Exactly reproduce the lines from the top of the entries below through the line containing "unfold execLeaseBeat", with both ends included.

Source data:
■ ■ ■ ■ ■ ■ ■

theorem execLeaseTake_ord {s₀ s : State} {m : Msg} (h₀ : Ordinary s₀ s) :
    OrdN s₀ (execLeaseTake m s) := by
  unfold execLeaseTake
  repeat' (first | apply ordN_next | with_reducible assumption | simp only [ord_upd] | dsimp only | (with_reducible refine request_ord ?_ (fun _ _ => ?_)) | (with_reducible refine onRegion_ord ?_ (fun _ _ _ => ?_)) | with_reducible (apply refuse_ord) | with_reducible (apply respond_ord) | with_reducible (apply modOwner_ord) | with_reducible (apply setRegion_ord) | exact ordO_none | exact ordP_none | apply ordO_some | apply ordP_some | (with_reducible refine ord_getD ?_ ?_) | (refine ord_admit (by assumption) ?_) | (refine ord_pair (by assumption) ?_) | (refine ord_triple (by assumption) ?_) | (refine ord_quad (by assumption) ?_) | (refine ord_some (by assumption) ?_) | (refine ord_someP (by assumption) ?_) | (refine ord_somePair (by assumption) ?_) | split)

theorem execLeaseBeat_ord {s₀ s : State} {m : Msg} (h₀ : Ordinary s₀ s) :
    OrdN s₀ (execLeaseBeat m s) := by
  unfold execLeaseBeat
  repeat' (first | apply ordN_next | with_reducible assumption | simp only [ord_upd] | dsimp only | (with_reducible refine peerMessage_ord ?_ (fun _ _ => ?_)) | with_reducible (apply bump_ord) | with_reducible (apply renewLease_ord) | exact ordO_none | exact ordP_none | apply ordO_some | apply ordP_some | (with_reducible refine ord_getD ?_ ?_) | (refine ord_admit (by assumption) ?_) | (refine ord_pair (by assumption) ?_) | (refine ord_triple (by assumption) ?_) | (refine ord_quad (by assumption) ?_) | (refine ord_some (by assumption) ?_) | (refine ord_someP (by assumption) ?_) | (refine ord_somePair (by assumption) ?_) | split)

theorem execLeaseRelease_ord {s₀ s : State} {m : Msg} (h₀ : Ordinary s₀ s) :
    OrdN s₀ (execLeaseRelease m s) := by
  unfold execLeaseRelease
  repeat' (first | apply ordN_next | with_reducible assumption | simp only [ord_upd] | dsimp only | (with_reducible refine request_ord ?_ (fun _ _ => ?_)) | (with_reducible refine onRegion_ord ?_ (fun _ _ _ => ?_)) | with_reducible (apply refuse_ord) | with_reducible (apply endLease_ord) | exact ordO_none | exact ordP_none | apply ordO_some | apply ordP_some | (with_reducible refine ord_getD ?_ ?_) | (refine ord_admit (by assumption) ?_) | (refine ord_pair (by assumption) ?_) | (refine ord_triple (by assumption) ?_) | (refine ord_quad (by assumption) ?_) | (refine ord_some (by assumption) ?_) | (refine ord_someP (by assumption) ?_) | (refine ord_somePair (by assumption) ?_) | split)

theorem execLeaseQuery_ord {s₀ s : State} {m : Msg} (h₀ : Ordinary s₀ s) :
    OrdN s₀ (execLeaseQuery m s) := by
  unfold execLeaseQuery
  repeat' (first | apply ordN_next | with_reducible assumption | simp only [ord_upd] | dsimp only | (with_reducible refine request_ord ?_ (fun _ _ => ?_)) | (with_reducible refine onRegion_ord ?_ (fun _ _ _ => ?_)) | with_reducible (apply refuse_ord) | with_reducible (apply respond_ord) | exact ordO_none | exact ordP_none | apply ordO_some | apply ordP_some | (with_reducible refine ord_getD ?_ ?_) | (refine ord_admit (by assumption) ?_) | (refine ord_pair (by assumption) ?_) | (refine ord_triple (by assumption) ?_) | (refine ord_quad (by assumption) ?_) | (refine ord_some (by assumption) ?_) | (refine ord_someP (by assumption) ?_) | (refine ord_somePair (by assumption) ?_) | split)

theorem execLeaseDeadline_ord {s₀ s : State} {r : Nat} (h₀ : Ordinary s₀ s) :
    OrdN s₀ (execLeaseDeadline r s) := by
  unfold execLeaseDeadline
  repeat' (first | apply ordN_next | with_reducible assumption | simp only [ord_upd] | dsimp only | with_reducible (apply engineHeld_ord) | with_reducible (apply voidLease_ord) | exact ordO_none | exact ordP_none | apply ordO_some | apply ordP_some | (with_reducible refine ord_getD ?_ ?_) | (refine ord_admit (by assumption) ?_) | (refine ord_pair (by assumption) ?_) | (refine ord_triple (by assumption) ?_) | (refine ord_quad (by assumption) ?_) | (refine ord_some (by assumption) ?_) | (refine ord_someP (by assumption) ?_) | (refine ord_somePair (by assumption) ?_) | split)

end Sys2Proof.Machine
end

■ ■ ■ ■ ■ ■ ■

**WRITTEN SOLUTION**
theorem execLeaseTake_ord {s₀ s : State} {m : Msg} (h₀ : Ordinary s₀ s) :
    OrdN s₀ (execLeaseTake m s) := by
  unfold execLeaseTake
  repeat' (first | apply ordN_next | with_reducible assumption | simp only [ord_upd] | dsimp only | (with_reducible refine request_ord ?_ (fun _ _ => ?_)) | (with_reducible refine onRegion_ord ?_ (fun _ _ _ => ?_)) | with_reducible (apply refuse_ord) | with_reducible (apply respond_ord) | with_reducible (apply modOwner_ord) | with_reducible (apply setRegion_ord) | exact ordO_none | exact ordP_none | apply ordO_some | apply ordP_some | (with_reducible refine ord_getD ?_ ?_) | (refine ord_admit (by assumption) ?_) | (refine ord_pair (by assumption) ?_) | (refine ord_triple (by assumption) ?_) | (refine ord_quad (by assumption) ?_) | (refine ord_some (by assumption) ?_) | (refine ord_someP (by assumption) ?_) | (refine ord_somePair (by assumption) ?_) | split)

theorem execLeaseBeat_ord {s₀ s : State} {m : Msg} (h₀ : Ordinary s₀ s) :
    OrdN s₀ (execLeaseBeat m s) := by
  unfold execLeaseBeat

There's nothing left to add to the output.